Required work: Below are records; reproduce exactly the lines from the first through the one containing "check refuses -/".
□ □ □ □ □ □ □
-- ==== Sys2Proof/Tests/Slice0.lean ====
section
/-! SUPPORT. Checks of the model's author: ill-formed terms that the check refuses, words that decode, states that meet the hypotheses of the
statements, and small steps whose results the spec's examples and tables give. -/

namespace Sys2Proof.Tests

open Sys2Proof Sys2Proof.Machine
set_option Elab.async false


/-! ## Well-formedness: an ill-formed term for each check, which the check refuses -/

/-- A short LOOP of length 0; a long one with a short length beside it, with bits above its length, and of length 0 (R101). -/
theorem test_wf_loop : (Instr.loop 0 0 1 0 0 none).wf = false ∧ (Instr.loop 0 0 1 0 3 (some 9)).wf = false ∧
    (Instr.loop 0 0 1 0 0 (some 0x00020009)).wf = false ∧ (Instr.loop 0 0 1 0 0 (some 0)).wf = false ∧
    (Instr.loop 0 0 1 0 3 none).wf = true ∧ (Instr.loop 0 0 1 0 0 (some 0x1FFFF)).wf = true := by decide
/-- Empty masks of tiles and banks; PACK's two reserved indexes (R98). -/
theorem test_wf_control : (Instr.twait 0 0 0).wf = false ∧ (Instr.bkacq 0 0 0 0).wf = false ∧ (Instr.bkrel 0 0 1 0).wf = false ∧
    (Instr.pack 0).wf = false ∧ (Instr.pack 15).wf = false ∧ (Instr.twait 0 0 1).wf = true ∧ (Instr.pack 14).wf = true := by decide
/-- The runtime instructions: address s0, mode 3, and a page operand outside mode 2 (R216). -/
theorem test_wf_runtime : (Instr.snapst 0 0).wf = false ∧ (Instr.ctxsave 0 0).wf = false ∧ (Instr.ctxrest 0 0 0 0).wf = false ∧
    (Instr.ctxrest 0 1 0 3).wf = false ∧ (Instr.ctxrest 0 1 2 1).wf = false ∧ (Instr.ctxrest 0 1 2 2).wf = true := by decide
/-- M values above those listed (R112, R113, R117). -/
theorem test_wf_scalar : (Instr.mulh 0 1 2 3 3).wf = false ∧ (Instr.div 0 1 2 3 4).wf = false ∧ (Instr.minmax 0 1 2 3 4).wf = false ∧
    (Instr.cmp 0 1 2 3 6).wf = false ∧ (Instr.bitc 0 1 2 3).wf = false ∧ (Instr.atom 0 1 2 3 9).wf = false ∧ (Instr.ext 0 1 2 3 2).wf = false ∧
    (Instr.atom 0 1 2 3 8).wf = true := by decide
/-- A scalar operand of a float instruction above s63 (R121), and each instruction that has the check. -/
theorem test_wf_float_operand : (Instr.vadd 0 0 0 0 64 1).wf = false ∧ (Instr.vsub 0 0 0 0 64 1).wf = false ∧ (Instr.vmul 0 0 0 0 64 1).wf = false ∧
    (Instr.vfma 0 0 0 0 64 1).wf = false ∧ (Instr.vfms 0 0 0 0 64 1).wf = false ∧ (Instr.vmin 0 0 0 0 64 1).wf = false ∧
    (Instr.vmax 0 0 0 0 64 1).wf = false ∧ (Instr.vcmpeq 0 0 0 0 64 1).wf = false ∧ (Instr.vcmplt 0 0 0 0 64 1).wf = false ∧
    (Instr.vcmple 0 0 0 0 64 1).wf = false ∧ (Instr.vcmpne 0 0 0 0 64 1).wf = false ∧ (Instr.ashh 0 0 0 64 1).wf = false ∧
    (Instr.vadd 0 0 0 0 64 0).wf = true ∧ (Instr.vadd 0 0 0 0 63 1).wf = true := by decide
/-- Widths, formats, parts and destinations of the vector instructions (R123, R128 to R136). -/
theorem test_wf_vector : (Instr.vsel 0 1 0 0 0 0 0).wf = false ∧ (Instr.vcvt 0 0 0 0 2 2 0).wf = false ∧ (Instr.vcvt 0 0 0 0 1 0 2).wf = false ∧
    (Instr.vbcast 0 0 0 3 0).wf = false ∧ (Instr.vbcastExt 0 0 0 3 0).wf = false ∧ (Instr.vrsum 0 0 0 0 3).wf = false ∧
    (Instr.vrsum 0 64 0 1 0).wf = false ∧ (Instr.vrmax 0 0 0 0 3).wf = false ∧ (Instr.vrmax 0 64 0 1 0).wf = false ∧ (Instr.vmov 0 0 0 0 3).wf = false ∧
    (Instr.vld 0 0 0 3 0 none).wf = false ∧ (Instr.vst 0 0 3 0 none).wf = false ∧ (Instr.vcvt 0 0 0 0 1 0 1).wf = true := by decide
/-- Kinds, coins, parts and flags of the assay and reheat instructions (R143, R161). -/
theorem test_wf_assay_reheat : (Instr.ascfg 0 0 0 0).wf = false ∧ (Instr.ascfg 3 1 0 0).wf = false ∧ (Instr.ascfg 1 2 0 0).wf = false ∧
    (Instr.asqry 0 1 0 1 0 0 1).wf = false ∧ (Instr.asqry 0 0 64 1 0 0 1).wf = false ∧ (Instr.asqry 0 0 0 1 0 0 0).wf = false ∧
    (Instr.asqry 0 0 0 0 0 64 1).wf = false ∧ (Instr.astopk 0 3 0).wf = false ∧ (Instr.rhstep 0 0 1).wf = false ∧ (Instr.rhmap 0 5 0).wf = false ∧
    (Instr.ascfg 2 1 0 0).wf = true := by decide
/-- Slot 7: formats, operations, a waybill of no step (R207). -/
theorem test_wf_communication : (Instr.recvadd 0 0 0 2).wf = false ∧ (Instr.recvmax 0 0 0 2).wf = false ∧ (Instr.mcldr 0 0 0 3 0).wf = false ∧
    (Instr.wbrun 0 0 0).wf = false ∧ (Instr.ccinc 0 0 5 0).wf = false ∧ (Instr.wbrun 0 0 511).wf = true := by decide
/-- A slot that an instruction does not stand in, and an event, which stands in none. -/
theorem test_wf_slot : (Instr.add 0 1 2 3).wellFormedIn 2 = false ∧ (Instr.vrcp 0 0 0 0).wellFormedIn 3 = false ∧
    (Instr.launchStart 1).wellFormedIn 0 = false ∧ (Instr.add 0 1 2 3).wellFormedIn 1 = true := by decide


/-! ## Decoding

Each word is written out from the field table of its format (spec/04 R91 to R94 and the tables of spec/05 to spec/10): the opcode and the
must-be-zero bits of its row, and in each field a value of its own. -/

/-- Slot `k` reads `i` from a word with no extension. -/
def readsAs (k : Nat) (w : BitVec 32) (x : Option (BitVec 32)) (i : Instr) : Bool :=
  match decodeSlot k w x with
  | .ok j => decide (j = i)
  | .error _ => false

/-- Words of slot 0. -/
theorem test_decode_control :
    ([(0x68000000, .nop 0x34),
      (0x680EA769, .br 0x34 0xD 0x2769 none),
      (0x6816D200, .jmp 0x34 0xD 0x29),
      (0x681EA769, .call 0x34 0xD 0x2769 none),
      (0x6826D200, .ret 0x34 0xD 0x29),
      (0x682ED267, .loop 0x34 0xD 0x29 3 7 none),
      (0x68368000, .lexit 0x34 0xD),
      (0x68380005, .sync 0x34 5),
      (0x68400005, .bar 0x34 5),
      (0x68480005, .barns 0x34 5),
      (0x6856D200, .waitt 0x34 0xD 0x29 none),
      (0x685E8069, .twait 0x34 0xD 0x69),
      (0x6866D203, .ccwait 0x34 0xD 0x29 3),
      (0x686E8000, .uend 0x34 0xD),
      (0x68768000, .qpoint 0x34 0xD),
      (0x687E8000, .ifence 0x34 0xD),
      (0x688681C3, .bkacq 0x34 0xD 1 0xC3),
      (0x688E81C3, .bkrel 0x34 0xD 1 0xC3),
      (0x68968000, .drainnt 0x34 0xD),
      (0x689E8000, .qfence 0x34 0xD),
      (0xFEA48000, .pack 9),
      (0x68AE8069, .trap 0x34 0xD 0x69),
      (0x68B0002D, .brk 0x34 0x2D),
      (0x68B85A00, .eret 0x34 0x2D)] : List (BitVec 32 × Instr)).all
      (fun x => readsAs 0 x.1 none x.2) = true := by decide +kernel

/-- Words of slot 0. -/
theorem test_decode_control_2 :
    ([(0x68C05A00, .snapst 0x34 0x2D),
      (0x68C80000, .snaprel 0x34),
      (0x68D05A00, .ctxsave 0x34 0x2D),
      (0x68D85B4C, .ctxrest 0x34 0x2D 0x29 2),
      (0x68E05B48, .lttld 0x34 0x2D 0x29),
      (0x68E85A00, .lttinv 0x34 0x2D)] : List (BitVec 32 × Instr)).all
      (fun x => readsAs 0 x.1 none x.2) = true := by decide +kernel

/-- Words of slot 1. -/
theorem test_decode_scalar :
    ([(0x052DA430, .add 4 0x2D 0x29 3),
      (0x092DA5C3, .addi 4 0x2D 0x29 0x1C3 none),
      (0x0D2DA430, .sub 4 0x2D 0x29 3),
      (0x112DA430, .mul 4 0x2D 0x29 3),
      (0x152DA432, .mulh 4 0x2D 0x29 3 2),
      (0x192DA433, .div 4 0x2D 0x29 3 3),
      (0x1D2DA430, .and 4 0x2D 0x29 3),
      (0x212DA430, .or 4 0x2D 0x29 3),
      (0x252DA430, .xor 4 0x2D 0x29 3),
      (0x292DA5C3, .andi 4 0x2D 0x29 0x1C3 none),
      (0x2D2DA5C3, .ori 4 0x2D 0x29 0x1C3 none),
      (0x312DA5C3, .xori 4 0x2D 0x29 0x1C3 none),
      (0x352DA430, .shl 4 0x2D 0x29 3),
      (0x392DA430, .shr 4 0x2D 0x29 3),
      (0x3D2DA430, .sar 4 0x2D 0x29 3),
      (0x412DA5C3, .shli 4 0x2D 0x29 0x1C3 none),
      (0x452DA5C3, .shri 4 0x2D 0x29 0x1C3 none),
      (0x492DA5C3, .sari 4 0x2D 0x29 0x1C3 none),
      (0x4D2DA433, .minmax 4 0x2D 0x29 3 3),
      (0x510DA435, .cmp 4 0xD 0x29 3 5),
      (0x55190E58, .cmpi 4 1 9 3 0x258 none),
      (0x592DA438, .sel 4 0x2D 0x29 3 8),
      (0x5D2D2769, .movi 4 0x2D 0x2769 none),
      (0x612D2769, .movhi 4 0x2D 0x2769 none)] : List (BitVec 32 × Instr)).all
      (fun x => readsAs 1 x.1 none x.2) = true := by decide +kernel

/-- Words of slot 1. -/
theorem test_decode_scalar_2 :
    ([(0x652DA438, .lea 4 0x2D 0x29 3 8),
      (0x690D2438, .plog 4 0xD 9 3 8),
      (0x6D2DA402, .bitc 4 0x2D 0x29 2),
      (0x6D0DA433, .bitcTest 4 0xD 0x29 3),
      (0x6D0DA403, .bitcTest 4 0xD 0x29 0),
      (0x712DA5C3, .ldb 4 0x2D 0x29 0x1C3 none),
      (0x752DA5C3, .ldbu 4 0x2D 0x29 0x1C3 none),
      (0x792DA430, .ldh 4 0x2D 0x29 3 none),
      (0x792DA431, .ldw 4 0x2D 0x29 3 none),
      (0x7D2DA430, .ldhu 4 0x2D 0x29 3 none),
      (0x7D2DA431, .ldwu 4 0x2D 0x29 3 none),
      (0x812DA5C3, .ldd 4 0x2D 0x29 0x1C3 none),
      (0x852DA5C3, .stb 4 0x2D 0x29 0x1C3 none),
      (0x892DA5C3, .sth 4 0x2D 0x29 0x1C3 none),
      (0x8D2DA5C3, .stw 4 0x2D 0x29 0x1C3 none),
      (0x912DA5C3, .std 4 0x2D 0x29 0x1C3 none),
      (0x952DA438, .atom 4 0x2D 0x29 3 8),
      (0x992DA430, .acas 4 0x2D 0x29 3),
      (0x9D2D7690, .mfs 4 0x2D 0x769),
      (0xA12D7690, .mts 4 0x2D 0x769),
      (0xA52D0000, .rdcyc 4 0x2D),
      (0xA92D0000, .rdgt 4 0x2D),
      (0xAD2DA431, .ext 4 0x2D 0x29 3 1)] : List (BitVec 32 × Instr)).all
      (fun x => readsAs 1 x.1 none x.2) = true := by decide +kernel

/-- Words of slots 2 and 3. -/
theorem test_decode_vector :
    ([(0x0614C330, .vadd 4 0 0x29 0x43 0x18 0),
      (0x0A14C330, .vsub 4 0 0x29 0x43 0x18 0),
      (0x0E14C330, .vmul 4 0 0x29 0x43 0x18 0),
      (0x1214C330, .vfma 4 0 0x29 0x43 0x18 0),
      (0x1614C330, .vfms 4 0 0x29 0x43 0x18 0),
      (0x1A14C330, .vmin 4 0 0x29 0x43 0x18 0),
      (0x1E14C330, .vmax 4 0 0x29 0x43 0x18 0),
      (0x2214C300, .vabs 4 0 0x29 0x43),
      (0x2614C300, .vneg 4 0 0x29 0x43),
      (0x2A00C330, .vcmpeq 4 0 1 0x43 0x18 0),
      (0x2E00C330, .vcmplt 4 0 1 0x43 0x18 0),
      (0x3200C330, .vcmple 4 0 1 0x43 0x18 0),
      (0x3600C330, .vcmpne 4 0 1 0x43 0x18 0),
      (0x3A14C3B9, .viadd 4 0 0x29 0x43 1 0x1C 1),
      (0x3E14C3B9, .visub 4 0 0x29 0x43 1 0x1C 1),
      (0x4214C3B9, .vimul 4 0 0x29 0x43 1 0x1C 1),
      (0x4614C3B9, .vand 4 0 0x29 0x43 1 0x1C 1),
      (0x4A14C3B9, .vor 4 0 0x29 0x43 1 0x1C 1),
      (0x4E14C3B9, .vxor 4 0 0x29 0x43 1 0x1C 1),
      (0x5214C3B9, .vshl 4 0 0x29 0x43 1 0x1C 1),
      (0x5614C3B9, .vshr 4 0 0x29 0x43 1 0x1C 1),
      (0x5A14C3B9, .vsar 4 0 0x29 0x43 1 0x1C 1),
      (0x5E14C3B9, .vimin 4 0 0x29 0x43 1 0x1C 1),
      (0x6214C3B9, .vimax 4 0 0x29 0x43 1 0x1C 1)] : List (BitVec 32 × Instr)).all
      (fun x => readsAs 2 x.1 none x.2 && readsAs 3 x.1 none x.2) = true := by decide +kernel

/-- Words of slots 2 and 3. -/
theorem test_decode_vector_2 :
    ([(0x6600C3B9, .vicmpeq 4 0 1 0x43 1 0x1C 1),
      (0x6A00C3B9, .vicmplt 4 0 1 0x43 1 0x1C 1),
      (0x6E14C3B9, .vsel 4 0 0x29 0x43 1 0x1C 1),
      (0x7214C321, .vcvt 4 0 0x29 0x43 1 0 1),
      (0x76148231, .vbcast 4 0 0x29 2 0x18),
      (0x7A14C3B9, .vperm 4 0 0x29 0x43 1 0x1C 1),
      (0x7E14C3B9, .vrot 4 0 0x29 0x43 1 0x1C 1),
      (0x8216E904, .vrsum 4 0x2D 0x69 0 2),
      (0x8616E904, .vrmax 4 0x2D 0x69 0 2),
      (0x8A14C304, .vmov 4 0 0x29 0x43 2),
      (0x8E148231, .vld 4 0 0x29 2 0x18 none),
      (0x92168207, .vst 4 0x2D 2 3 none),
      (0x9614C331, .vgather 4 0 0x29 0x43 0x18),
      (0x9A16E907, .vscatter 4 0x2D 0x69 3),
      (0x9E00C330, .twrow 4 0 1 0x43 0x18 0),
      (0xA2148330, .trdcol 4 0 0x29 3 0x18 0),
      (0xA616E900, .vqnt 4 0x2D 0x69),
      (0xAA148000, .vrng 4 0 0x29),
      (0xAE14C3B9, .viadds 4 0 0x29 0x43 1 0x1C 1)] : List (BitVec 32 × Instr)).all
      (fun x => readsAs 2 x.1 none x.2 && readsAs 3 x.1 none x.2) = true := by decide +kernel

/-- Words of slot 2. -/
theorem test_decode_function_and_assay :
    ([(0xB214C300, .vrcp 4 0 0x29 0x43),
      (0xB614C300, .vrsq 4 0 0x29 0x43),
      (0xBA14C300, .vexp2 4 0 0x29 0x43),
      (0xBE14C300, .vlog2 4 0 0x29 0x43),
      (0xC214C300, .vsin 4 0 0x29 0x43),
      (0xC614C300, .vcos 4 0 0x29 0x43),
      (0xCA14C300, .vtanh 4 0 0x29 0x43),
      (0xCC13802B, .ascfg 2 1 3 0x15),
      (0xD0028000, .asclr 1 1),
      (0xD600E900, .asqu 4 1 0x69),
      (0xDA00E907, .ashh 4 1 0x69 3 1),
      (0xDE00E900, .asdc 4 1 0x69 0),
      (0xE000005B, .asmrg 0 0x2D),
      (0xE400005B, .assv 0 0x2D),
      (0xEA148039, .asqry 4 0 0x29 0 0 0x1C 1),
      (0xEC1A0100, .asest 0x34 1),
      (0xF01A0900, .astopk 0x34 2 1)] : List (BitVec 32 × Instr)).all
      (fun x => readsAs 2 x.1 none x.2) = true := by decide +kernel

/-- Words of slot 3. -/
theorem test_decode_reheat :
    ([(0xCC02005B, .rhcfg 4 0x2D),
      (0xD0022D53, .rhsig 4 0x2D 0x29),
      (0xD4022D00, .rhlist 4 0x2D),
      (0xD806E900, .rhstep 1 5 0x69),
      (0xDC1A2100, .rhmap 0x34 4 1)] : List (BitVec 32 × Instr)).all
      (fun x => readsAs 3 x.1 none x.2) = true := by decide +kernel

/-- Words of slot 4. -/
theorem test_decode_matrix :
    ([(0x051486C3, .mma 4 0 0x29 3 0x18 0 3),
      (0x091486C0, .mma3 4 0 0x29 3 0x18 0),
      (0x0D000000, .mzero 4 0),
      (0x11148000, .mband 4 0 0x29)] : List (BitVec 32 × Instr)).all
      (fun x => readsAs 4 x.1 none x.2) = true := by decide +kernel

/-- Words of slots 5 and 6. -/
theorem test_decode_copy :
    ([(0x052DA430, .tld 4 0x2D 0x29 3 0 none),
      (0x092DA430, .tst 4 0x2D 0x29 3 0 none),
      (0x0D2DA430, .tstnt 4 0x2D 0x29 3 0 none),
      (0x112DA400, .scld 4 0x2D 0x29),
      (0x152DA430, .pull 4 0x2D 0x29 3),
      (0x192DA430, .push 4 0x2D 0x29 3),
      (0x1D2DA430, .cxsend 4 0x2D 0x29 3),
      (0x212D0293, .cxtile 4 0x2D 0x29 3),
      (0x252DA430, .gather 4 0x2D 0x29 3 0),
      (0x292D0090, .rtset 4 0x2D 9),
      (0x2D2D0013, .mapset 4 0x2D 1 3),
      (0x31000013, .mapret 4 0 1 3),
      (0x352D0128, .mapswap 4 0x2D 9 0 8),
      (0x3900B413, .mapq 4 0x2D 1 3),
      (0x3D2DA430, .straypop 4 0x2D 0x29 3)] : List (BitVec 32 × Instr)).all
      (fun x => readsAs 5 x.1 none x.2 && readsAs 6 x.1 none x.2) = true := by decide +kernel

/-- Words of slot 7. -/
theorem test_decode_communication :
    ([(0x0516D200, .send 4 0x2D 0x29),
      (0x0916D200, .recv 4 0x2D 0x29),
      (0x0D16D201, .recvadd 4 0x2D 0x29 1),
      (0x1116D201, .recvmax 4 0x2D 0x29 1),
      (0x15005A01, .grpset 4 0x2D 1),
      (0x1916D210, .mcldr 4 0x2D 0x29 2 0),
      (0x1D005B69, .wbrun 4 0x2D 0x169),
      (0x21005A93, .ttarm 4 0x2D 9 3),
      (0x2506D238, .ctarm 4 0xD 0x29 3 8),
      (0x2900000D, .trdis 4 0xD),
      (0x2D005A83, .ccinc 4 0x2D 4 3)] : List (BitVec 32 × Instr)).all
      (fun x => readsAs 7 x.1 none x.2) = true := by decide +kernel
□ □ □ □ □ □ □
Exercise output:
-- ==== Sys2Proof/Tests/Slice0.lean ====
section
/-! SUPPORT. Checks of the model's author: ill-formed terms that the check refuses, words that decode, states that meet the hypotheses of the
statements, and small steps whose results the spec's examples and tables give. -/

namespace Sys2Proof.Tests

open Sys2Proof Sys2Proof.Machine
set_option Elab.async false


/-! ## Well-formedness: an ill-formed term for each check, which the check refuses -/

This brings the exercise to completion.